theorem trapWith_keeps {a1 a2 a3 a4 a5} (h5 : Keeps s0 a5) :
    Keeps s0 (trapWith a1 a2 a3 a4 a5) := by
  unfold trapWith
  split
  · exact h5
  · extract_lets +onlyGivenNames -merge -underBinder x106
    have h107 : Keeps s0 x106 := addLog_keeps h5
    exact stopLaunch_keeps h107

theorem trapStream_keeps {a1 a2 a3 a4} (h4 : Keeps s0 a4) :
    Keeps s0 (trapStream a1 a2 a3 a4) := by
  unfold trapStream
  exact trapWith_keeps h4

theorem faultStream_keeps {a1 a2 a3} (h3 : Keeps s0 a3) :
    Keeps s0 (faultStream a1 a2 a3) := by
  unfold faultStream
  split
  · exact h3
  · exact stopLaunch_keeps h3

theorem restoreOn_keeps {a1 a2 a3} (h3 : Keeps s0 a3) :
    Keeps s0 (restoreOn a1 a2 a3) := by
  unfold restoreOn
  extract_lets +onlyGivenNames -merge -underBinder x108
  have h109 : Keeps s0 x108 := undefine_keeps h3
  split
  · exact State.modDie_keeps h109
  · exact State.modDie_keeps h109

theorem replayOn_keeps {a1 a2 a3} (h3 : Keeps s0 a3) :
    Keeps s0 (replayOn a1 a2 a3) := by
  unfold replayOn
  exact restoreOn_keeps h3

theorem holdContext_keeps {a1 a2 a3} (h3 : Keeps s0 a3) :
    Keeps s0 (holdContext a1 a2 a3) := by
  unfold holdContext
  exact State.modCtx_keeps h3

theorem startPass_keeps {a1 a2 a3 a4 a5 a6} (h6 : Keeps s0 a6) :
    Keeps s0 (startPass a1 a2 a3 a4 a5 a6) := by
  unfold startPass
  split
  · exact h6
  · extract_lets +onlyGivenNames -merge -underBinder x110 x111
    refine keeps_ite ?_ ?_
    · exact h6
    · extract_lets +onlyGivenNames -merge -underBinder x112 x113 x114 x115
      have h116 : Keeps s0 x115 := State.modDie_keeps h6
      clear_value x112
      split
      · exact h116
      · exact State.modDie_keeps h116

theorem passSlot_keeps {a1 a2 a3 a4 a5 a6 a7} (h7 : Keeps s0 a7) :
    Keeps s0 (passSlot a1 a2 a3 a4 a5 a6 a7) := by
  unfold passSlot
  split
  · exact h7
  · extract_lets +onlyGivenNames -merge -underBinder x117
    exact readEcc_keeps (fun _ h118 => startPass_keeps h118) (fun _ h119 => faultStream_keeps h119) h7

theorem drainSlot_keeps {a1 a2 a3 a4} (h4 : Keeps s0 a4) :
    Keeps s0 (drainSlot a1 a2 a3 a4) := by
  unfold drainSlot
  split
  · exact h4
  · extract_lets +onlyGivenNames -merge -underBinder x120 x121 x122
    exact keeps_ite h4 (keeps_ite (produceToken_keeps h4) (State.modDie_keeps h4))

theorem firstVectorEnters_keeps {a1 a2 a3} (h3 : Keeps s0 a3) :
    Keeps s0 (firstVectorEnters a1 a2 a3) := by
  unfold firstVectorEnters
  extract_lets +onlyGivenNames -merge -underBinder x123 x124
  refine keeps_ite ?_ ?_
  · exact State.setDie_keeps h3
  · split
    · exact h3
    · extract_lets +onlyGivenNames -merge -underBinder x127
      exact State.setDie_keeps h3

theorem swatchMismatch_keeps {a1 a2 a3 a4 a5 a6 a7} (h7 : Keeps s0 a7) :
    Keeps s0 (swatchMismatch a1 a2 a3 a4 a5 a6 a7) := by
  unfold swatchMismatch
  split
  · exact h7
  · extract_lets +onlyGivenNames -merge -underBinder x128 x130
    have h129 : Keeps s0 x128 := addLog_keeps h7
    have h131 : Keeps s0 x130 := takeOut_keeps (takeOut_keeps h129)
    refine keeps_ite ?_ ?_
    · exact stopLaunch_keeps h131
    · extract_lets +onlyGivenNames -merge -underBinder x132
      exact State.modDie_keeps h131

theorem writeResult_keeps {a1 a2 a3 a4 a5} (h5 : Keeps s0 a5) :
    Keeps s0 (writeResult a1 a2 a3 a4 a5) := by
  unfold writeResult
  extract_lets +onlyGivenNames -merge -underBinder x133 x134
  split
  · exact h5
  · refine keeps_ite ?_ ?_
    · exact h5
    · extract_lets +onlyGivenNames -merge -underBinder x135
      refine keeps_ite ?_ ?_
      · exact trapStream_keeps h5
      · extract_lets +onlyGivenNames -merge -underBinder x136 x137 x140 x141 x143 x144
        have h142 : Keeps s0 x141 := State.setDie_keeps h5
        have h145 : Keeps s0 x144 := State.count_keeps h142
        split
        · exact keeps_ite h145 (swatchMismatch_keeps h145)
        · exact h145

theorem resultWrite_keeps {a1 a2 a3 a4 a5 a6} (h6 : Keeps s0 a6) :
    Keeps s0 (resultWrite a1 a2 a3 a4 a5 a6) := by
  unfold resultWrite
  split
  · exact h6
  · exact readEcc_keeps (fun _ h146 => writeResult_keeps h146) (fun _ h147 => faultStream_keeps h147) h6

theorem passComplete_keeps {a1 a2 a3} (h3 : Keeps s0 a3) :
    Keeps s0 (passComplete a1 a2 a3) := by
  unfold passComplete
  extract_lets +onlyGivenNames -merge -underBinder x148 x149
  split
  · exact h3
  · refine keeps_ite ?_ ?_
    · extract_lets +onlyGivenNames -merge -underBinder x150 x151 x153 x155 x158
      have h152 : Keeps s0 x151 := State.setDie_keeps h3
      have h154 : Keeps s0 x153 := produceToken_keeps h152
      have h156 : Keeps s0 x155 := foldOver_keeps (fun _ _ h157 => produceToken_keeps h157) h154
      exact State.count_keeps h156
    · exact h3

theorem thirdExecution_keeps {a1 a2} (h2 : Keeps s0 a2) :
    Keeps s0 (thirdExecution a1 a2) := by
  unfold thirdExecution
  split
  · exact h2
  · split
    · exact h2
    · refine keeps_ite ?_ ?_
      · exact h2
      · extract_lets +onlyGivenNames -merge -underBinder x159 x160
        split
        · exact stopLaunch_keeps h2
        · extract_lets +onlyGivenNames -merge -underBinder x161 x162
          exact keeps_ite (stopLaunch_keeps h2) (replayOn_keeps h2)

theorem retirePair_keeps {a1 a2 a3 a4 a5 a6} (h6 : Keeps s0 a6) :
    Keeps s0 (retirePair a1 a2 a3 a4 a5 a6) := by
  unfold retirePair
  extract_lets +onlyGivenNames -merge -underBinder x163
  have h164 : Keeps s0 x163 := putBack_keeps (retireUnit_keeps h6)
  exact State.modDie_keeps h164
=====
**Exercise instructions:**
Retype each line above with no alterations.

**Your response:**
theorem trapWith_keeps {a1 a2 a3 a4 a5} (h5 : Keeps s0 a5) :
    Keeps s0 (trapWith a1 a2 a3 a4 a5) := by
  unfold trapWith
  split
  · exact h5
  · extract_lets +onlyGivenNames -merge -underBinder x106
    have h107 : Keeps s0 x106 := addLog_keeps h5
    exact stopLaunch_keeps h107

theorem trapStream_keeps {a1 a2 a3 a4} (h4 : Keeps s0 a4) :
    Keeps s0 (trapStream a1 a2 a3 a4) := by
  unfold trapStream
  exact trapWith_keeps h4

theorem faultStream_keeps {a1 a2 a3} (h3 : Keeps s0 a3) :
    Keeps s0 (faultStream a1 a2 a3) := by
  unfold faultStream
  split
  · exact h3
  · exact stopLaunch_keeps h3

theorem restoreOn_keeps {a1 a2 a3} (h3 : Keeps s0 a3) :
    Keeps s0 (restoreOn a1 a2 a3) := by
  unfold restoreOn
  extract_lets +onlyGivenNames -merge -underBinder x108
  have h109 : Keeps s0 x108 := undefine_keeps h3
  split
  · exact State.modDie_keeps h109
  · exact State.modDie_keeps h109

theorem replayOn_keeps {a1 a2 a3} (h3 : Keeps s0 a3) :
    Keeps s0 (replayOn a1 a2 a3) := by
  unfold replayOn
  exact restoreOn_keeps h3

theorem holdContext_keeps {a1 a2 a3} (h3 : Keeps s0 a3) :
    Keeps s0 (holdContext a1 a2 a3) := by
  unfold holdContext
  exact State.modCtx_keeps h3

theorem startPass_keeps {a1 a2 a3 a4 a5 a6} (h6 : Keeps s0 a6) :
    Keeps s0 (startPass a1 a2 a3 a4 a5 a6) := by
  unfold startPass
  split
  · exact h6
  · extract_lets +onlyGivenNames -merge -underBinder x110 x111
    refine keeps_ite ?_ ?_
    · exact h6
    · extract_lets +onlyGivenNames -merge -underBinder x112 x113 x114 x115
      have h116 : Keeps s0 x115 := State.modDie_keeps h6
      clear_value x112
      split
      · exact h116
      · exact State.modDie_keeps h116

theorem passSlot_keeps {a1 a2 a3 a4 a5 a6 a7} (h7 : Keeps s0 a7) :
    Keeps s0 (passSlot a1 a2 a3 a4 a5 a6 a7) := by
  unfold passSlot
  split
  · exact h7
  · extract_lets +onlyGivenNames -merge -underBinder x117
    exact readEcc_keeps (fun _ h118 => startPass_keeps h118) (fun _ h119 => faultStream_keeps h119) h7

theorem drainSlot_keeps {a1 a2 a3 a4} (h4 : Keeps s0 a4) :
    Keeps s0 (drainSlot a1 a2 a3 a4) := by
  unfold drainSlot
  split
  · exact h4
  · extract_lets +onlyGivenNames -merge -underBinder x120 x121 x122
    exact keeps_ite h4 (keeps_ite (produceToken_keeps h4) (State.modDie_keeps h4))

theorem firstVectorEnters_keeps {a1 a2 a3} (h3 : Keeps s0 a3) :
    Keeps s0 (firstVectorEnters a1 a2 a3) := by
  unfold firstVectorEnters
  extract_lets +onlyGivenNames -merge -underBinder x123 x124
  refine keeps_ite ?_ ?_
  · exact State.setDie_keeps h3
  · split
    · exact h3
    · extract_lets +onlyGivenNames -merge -underBinder x127
      exact State.setDie_keeps h3

theorem swatchMismatch_keeps {a1 a2 a3 a4 a5 a6 a7} (h7 : Keeps s0 a7) :
    Keeps s0 (swatchMismatch a1 a2 a3 a4 a5 a6 a7) := by
  unfold swatchMismatch
  split
  · exact h7
  · extract_lets +onlyGivenNames -merge -underBinder x128 x130
    have h129 : Keeps s0 x128 := addLog_keeps h7
    have h131 : Keeps s0 x130 := takeOut_keeps (takeOut_keeps h129)
    refine keeps_ite ?_ ?_
    · exact stopLaunch_keeps h131
    · extract_lets +onlyGivenNames -merge -underBinder x132
      exact State.modDie_keeps h131

theorem writeResult_keeps {a1 a2 a3 a4 a5} (h5 : Keeps s0 a5) :
    Keeps s0 (writeResult a1 a2 a3 a4 a5) := by
  unfold writeResult
  extract_lets +onlyGivenNames -merge -underBinder x133 x134
  split
  · exact h5
  · refine keeps_ite ?_ ?_
    · exact h5
    · extract_lets +onlyGivenNames -merge -underBinder x135
      refine keeps_ite ?_ ?_
      · exact trapStream_keeps h5
      · extract_lets +onlyGivenNames -merge -underBinder x136 x137 x140 x141 x143 x144
        have h142 : Keeps s0 x141 := State.setDie_keeps h5
        have h145 : Keeps s0 x144 := State.count_keeps h142
        split
        · exact keeps_ite h145 (swatchMismatch_keeps h145)
        · exact h145

theorem resultWrite_keeps {a1 a2 a3 a4 a5 a6} (h6 : Keeps s0 a6) :
    Keeps s0 (resultWrite a1 a2 a3 a4 a5 a6) := by
  unfold resultWrite
  split
  · exact h6
  · exact readEcc_keeps (fun _ h146 => writeResult_keeps h146) (fun _ h147 => faultStream_keeps h147) h6

theorem passComplete_keeps {a1 a2 a3} (h3 : Keeps s0 a3) :
    Keeps s0 (passComplete a1 a2 a3) := by
  unfold passComplete
  extract_lets +onlyGivenNames -merge -underBinder x148 x149
  split
  · exact h3
  · refine keeps_ite ?_ ?_
    · extract_lets +onlyGivenNames -merge -underBinder x150 x151 x153 x155 x158
      have h152 : Keeps s0 x151 := State.setDie_keeps h3
      have h154 : Keeps s0 x153 := produceToken_keeps h152
      have h156 : Keeps s0 x155 := foldOver_keeps (fun _ _ h157 => produceToken_keeps h157) h154
      exact State.count_keeps h156
    · exact h3

theorem thirdExecution_keeps {a1 a2} (h2 : Keeps s0 a2) :
    Keeps s0 (thirdExecution a1 a2) := by
  unfold thirdExecution
  split
  · exact h2
  · split
    · exact h2
    · refine keeps_ite ?_ ?_
      · exact h2
      · extract_lets +onlyGivenNames -merge -underBinder x159 x160
        split
        · exact stopLaunch_keeps h2
        · extract_lets +onlyGivenNames -merge -underBinder x161 x162
          exact keeps_ite (stopLaunch_keeps h2) (replayOn_keeps h2)

theorem retirePair_keeps {a1 a2 a3 a4 a5 a6} (h6 : Keeps s0 a6) :
    Keeps s0 (retirePair a1 a2 a3 a4 a5 a6) := by
  unfold retirePair
  extract_lets +onlyGivenNames -merge -underBinder x163
  have h164 : Keeps s0 x163 := putBack_keeps (retireUnit_keeps h6)
  exact State.modDie_keeps h164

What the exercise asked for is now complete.